Akinyelu Andronicus A, Blignaut Pieter
Department of Computer Science and Informatics, Faculty of Natural and Agricultural Sciences, University of the Free State, Bloemfontein, South Africa.
Front Artif Intell. 2022 Jan 26;4:796825. doi: 10.3389/frai.2021.796825. eCollection 2021.
Eye tracking is becoming a very popular, useful, and important technology. Many eye tracking technologies are currently expensive and only available to large corporations. Some of them necessitate explicit personal calibration, which makes them unsuitable for use in real-world or uncontrolled environments. Explicit personal calibration can also be cumbersome and degrades the user experience. To address these issues, this study proposes a Convolutional Neural Network (CNN) based calibration-free technique for improved gaze estimation in unconstrained environments. The proposed technique consists of two components, namely a face component and a 39-point facial landmark component.
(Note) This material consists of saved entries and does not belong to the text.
/-- The tape words of pairs in order, from a requantizer, and the requantizer they leave: a requantized pair by R36, any
other with the bits below the word length dropped and neither draw nor feedback (R35). -/
def tapeWords (mode : Requant) (length : Nat) (z : Requantizer) (l : List (Pair × Bool)) : List Pair × Requantizer :=
  let q : Int := 2 ^ (24 - length)
  let dropped := fun (x : Sample) => BitVec.ofInt 24 (Int.fdiv x.toInt q * q)
  l.foldl (fun done x =>
    if x.2 then
      let y := requantizePair mode length x.1 done.2
      (done.1 ++ [y.1], y.2)
    else (done.1 ++ [{ left := dropped x.1.left, right := dropped x.1.right }], done.2)) ([], z)

/-- The encoder after the encode of a record with subcode `x` has started: the continuity test, feedback 0 where it
fails and for a RECORD segment sealed SHUT, the stripes of the words of all its pairs, and the feedback and the
generator those leave (R34, R35; that they are formed at the start is the model's choice, log 7). -/
def encoderStarted (r : Segment) (x : Subcode) (d : Device) : Encoder :=
  let e := d.encoder
  let kept : Bool := e.last.map (· + 1) == some r.number && !(r.old.isNone && r.decision == some .shut)
  let words := tapeWords (cfg d).requant x.wordLength
    { left := if kept then e.errorLeft else 0, right := if kept then e.errorRight else 0, generator := e.generator }
    (toTape r)
  { inFlight := some { segment := r.number
                       stripes := { a := makeStripe .a words.1 x, b := makeStripe .b words.1 x } }
    last := some r.number, errorLeft := words.2.left, errorRight := words.2.right, generator := words.2.generator
    horizon := e.horizon }

/-- An encoder that is idle in `d` has taken the lowest segment that `after` holds in ENCODING, or stays idle where
there is none (R34). -/
def encodesLowest (d after : Device) : Prop :=
  (noneIn [.encoding] after → after.encoder = d.encoder) ∧
  ∀ n r x, heldIn .encoding n after = some r → (∀ m, (heldIn .encoding m after).isSome = true → n ≤ m) →
    r.subcode = some x → after.encoder = encoderStarted r x d

/-! ### Leaving ATTACHED (R154) -/

/-- A kind of event has not been raised. -/
def kindStands (k : Nat) (before after : Device) : Prop :=
  (hasKind k after.events.pending ↔ hasKind k before.events.pending) ∧
  after.events.details.getD k none = before.events.details.getD k none

/-- The Slot Table has been cleared (R154): every entry FREE and every relay history empty; SLOT_LOST with cause
DETACHED for the slots this station owned and CLAIM_RESULT with cause DETACHED for its queued claims, each with the
highest slot as latched detail; no SLOT_CHANGE. -/
def tableCleared (before after : Device) : Prop :=
  let owned := fun k => k ≤ 11 ∧ (slotEntry k before).owner = some (cfg before).station
  let claimed := fun k => k ≤ 11 ∧ (slotEntry k before).ownClaim = true
  (∀ k, slotEntry k after = SlotEntry.free) ∧ (∀ k, (relayOf k after).history = []) ∧
  (∀ k, owned k → (∀ j, owned j → j ≤ k) → isLatched (.slotLost k .detached) after) ∧
  ((∀ k, ¬ owned k) → kindStands (eventKind (.slotLost 0 .detached)) before after) ∧
  (∀ k, claimed k → (∀ j, claimed j → j ≤ k) → isLatched (.claimResult k (some .detached)) after) ∧
  ((∀ k, ¬ claimed k) → kindStands (eventKind (.claimResult 0 none)) before after) ∧
  kindStands (eventKind (.slotChange 0 none .released)) before after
The face component is used to extract the gaze estimation features from the eyes, while the 39-point facial landmark component is used to encode the shape and location of the eyes (within the face) into the network. Adding this information can make the network learn free-head and eye movements. Another CNN model was designed in this study primarily for the sake of comparison. The CNN model accepts only the face images as input. Different experiments were performed, and the experimental result reveals that the proposed technique outperforms the second model. Fine-tuning was also performed using the VGG16 pre-trained model. Experimental results show that the fine-tuned results of the proposed technique perform better than the fine-tuned results of the second model. Overall, the results show that 39-point facial landmarks can be used to improve the performance of CNN-based gaze estimation models.
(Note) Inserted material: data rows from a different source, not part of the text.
/-! ### The link's counts -/

/-- A station in LISTEN whose wait has reached 128 + 16 × its number founds: ATTACHED, frame count 0, receiver IDLE.
The 64th frame of ALIGN ends it: ATTACHED with the receiver in SKIP on a dominant marker, LISTEN on a recessive one.
In a period, a station in LISTEN drives nothing and counts its wait, or enters ALIGN at a dominant marker; one whose
wait is reached founds and drives the marker; ALIGN counts its frames, and an early marker or a missing one leads back
to LISTEN. A misplaced marker is noted by an ATTACHED station, and in a second multiframe running it leaves for LISTEN
with the Slot Table cleared, which raises SLOT_LOST and CLAIM_RESULT with cause DETACHED (R154). -/
def Obligations.AttachmentFollowsMarkers : Prop :=
  (∀ s : State, 0 < s.dev.events.details.length →
    (s.dev.link.attachment = .listen → 128 + 16 * (cfg s.dev).station ≤ s.dev.link.listenWait →
      ∃ d : Device, exec .linkFounding s = .next (s.withDev d) ∧ d.link.attachment = .attached ∧
        d.link.frameCount = 0 ∧ d.link.receiver = .idle ∧ d.link.quiet = 0 ∧ d.link.yieldCount = 0 ∧
        d.link.echoRun = 0 ∧ isLatched (.linkState .attached .founded) d ∧ d.ring = s.dev.ring ∧
        d.gate = s.dev.gate) ∧
    (s.dev.link.attachment = .listen → s.dev.link.listenWait < 128 + 16 * (cfg s.dev).station →
      exec .linkFounding s = .next s) ∧
    (s.dev.link.attachment = .align → 63 ≤ s.dev.link.alignCount →
      (∃ d : Device, exec (.alignCountEnd true) s = .next (s.withDev d) ∧ d.link.attachment = .attached ∧
        d.link.frameCount = 0 ∧ d.link.receiver = .skip ∧ d.link.skipRun = 0 ∧
        isLatched (.linkState .attached .aligned) d ∧ d.ring = s.dev.ring) ∧
      exec (.alignCountEnd false) s = .next (s.withDev { withEvent (.linkState .listen .alignMissing) s.dev with
        link := { s.dev.link with attachment := .listen, listenWait := 0, alignCount := 64 } }))) ∧
  ∀ (w : Period) (s : State), deckRests s.dev → (cfg s.dev).linkMode = .normal →
    let period := exec (.wordReferencePeriod w) s
    let link := { s.dev.link with received := List.replicate 12 silentPair }
    (link.attachment = .listen → link.listenWait < 128 + 16 * (cfg s.dev).station →
      ∃ d : Device, period = .next (s.withDev d) ∧ d.outputs.driven = recessiveFrame ∧ d.table = s.dev.table ∧
        (w.frame.marker = false → d.link = { link with listenWait := min 240 (link.listenWait + 1) }) ∧
        (w.frame.marker = true → d.link = { link with attachment := .align, alignCount := 0 } ∧
          isLatched (.linkState .align .markerHeard) d)) ∧
    (link.attachment = .listen → 128 + 16 * (cfg s.dev).station ≤ link.listenWait → w.frame.marker = true →
      w.frame.message = false → ∃ d : Device, period = .next (s.withDev d) ∧ d.outputs.driven.marker = true ∧
        d.link.attachment = .attached ∧ d.link.frameCount = 1 ∧ d.link.receiver = .idle ∧ d.link.quiet = 1 ∧
        isLatched (.linkState .attached .founded) d) ∧
    (link.attachment = .align →
      ∃ d : Device, period = .next (s.withDev d) ∧ d.outputs.driven = recessiveFrame ∧
        (link.alignCount < 63 → w.frame.marker = false → d.link = { link with alignCount := link.alignCount + 1 }) ∧
        (link.alignCount < 63 → w.frame.marker = true →
          d.link = { link with attachment := .listen, listenWait := 0, alignCount := link.alignCount + 1 } ∧
          isLatched (.linkState .listen .alignEarly) d) ∧
        (63 ≤ link.alignCount → w.frame.marker = true → d.link.attachment = .attached ∧ d.link.frameCount = 1 ∧
          isLatched (.linkState .attached .aligned) d) ∧
        (63 ≤ link.alignCount → w.frame.marker = false → d.link.attachment = .listen ∧ d.link.listenWait = 0 ∧
          isLatched (.linkState .listen .alignMissing) d)) ∧
    (link.attachment = .attached → link.queue = [] → link.frameCount ≠ 0 → w.frame.marker = true →
      w.frame.message = false → ∃ d : Device, period = .next (s.withDev d) ∧
        (link.misplacedPrevious = false → d.link.attachment = .attached ∧ d.link.misplacedThis = true) ∧
        (link.misplacedPrevious = true → d.link.attachment = .listen ∧ d.link.listenWait = 0 ∧
          d.link.misplacedThis = false ∧ d.link.misplacedPrevious = false ∧ tableCleared s.dev d ∧
          isLatched (.linkState .listen .misaligned) d))

/-- SKIP ends at the 12th recessive bit in a row. A message with sixteen losses leaves the queue with MESSAGE_DROPPED: a
claim is REFUSED; a release leaves a slot still driven with no own release, and a slot stopped FREE with RELEASE_LOST; a
report counts as SENT, which empties its place at the tail. An echo run of 3 makes the station leave ATTACHED for LISTEN
with the Slot Table cleared, which raises SLOT_LOST and CLAIM_RESULT with cause DETACHED (R154). -/
def Obligations.SkipDropsAndEchoFaults : Prop :=
  ∀ s : State, s.dev.link.attachment = .attached → tablesShaped s.dev →
    (s.dev.link.receiver = .skip → 11 ≤ s.dev.link.skipRun →
      exec .skipEnd s = .next (s.withDev { s.dev with
        link := { s.dev.link with receiver := .idle, quiet := 0, skipRun := 0 } })) ∧
    (∀ m rest, s.dev.link.queue = m :: rest → 16 ≤ m.losses → m.origin = .refusalReport → nothingWaits s.dev →
      exec .messageDropped s = .next (s.withDev { withEvent (.messageDropped m.kind m.destination) s.dev with
        link := { s.dev.link with queue := rest } })) ∧
    (∀ m rest k, s.dev.link.queue = m :: rest → 16 ≤ m.losses → m.origin = .localClaim → nothingWaits s.dev →
      m.body = [BitVec.ofNat 8 k] → k ≤ 11 →
      exec .messageDropped s = .next (s.withDev
        { withEvent (.claimResult k (some .dropped)) (withEvent (.messageDropped m.kind m.destination) s.dev) with
          link := { s.dev.link with queue := rest }
          table := s.dev.table.set k { slotEntry k s.dev with ownClaim := false } })) ∧
    (∀ m rest k, s.dev.link.queue = m :: rest → 16 ≤ m.losses →
      (m.origin = .localRelease ∨ m.origin = .owedRelease) → nothingWaits s.dev → m.body = [BitVec.ofNat 8 k] → k ≤ 11 →
      let e := slotEntry k s.dev
      let dropped := withEvent (.messageDropped m.kind m.destination) s.dev
      (e.owner = some (cfg s.dev).station → e.drive = some .stopped → s.dev.chase.leadSlot ≠ some k →
        exec .messageDropped s = .next (s.withDev { withEvent (.slotChange k none .releaseLost) dropped with
          link := { s.dev.link with queue := rest }
          table := s.dev.table.set k SlotEntry.free
          gate := { s.dev.gate with relays := s.dev.gate.relays.set k Relay.empty } })) ∧
      (¬ (e.owner = some (cfg s.dev).station ∧ e.drive = some .stopped) →
        exec .messageDropped s = .next (s.withDev { dropped with
          link := { s.dev.link with queue := rest }
          table := s.dev.table.set k { e with ownRelease := .none_ } }))) ∧
    (∀ m rest p e, s.dev.link.queue = m :: rest → 16 ≤ m.losses → m.origin = .report p → nothingWaits s.dev →
      entryAt p s.dev = some e → ∃ d : Device, exec .messageDropped s = .next (s.withDev d) ∧
        d.link = { s.dev.link with queue := rest } ∧
        d.events = (withEvent (.messageDropped m.kind m.destination) s.dev).events ∧
        (∀ x, entryAt p d = some x → x.report = .sent) ∧
        (p = s.dev.edit.tail → e.state = .retired → entryAt p d = none) ∧
        (p = s.dev.edit.tail → e.state ≠ .retired → entryAt p d = some { e with report := .sent }) ∧
        d.table = s.dev.table ∧ d.ring = s.dev.ring) ∧
    (3 ≤ s.dev.link.echoRun → ∃ d : Device, exec .echoFaults s = .next (s.withDev d) ∧
      d.link.attachment = .listen ∧ d.link.listenWait = 0 ∧ d.link.echoRun = 0 ∧ d.link.yieldCount = 0 ∧
      d.link.receiver = .idle ∧ tableCleared s.dev d ∧
      (∀ m ∈ d.link.queue, m.kind ≠ 2 ∧ m.kind ≠ 3 ∧ m.sent = none) ∧
      isLatched (.linkState .listen .echoFaults) d ∧ d.ring = s.dev.ring)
眼动追踪正成为一项非常流行、实用且重要的技术。目前,许多眼动追踪技术价格昂贵,只有大公司才能使用。其中一些技术需要进行明确的个人校准,这使得它们不适用于现实世界或不受控制的环境。明确的个人校准也可能很麻烦,并会降低用户体验。为了解决这些问题,本研究提出了一种基于卷积神经网络(CNN)的免校准技术,以在无约束环境中改进注视估计。所提出的技术由两个组件组成,即面部组件和39点面部地标组件。面部组件用于从眼睛中提取注视估计特征,而39点面部地标组件用于将眼睛(在面部内)的形状和位置编码到网络中。添加此信息可以使网络学习头部和眼睛的自由移动。本研究还设计了另一个CNN模型,主要用于比较。该CNN模型仅接受面部图像作为输入。进行了不同的实验,实验结果表明所提出的技术优于第二个模型。还使用预训练的VGG16模型进行了微调。实验结果表明,所提出技术的微调结果比第二个模型的微调结果表现更好。总体而言,结果表明39点面部地标可用于提高基于CNN的注视估计模型的性能。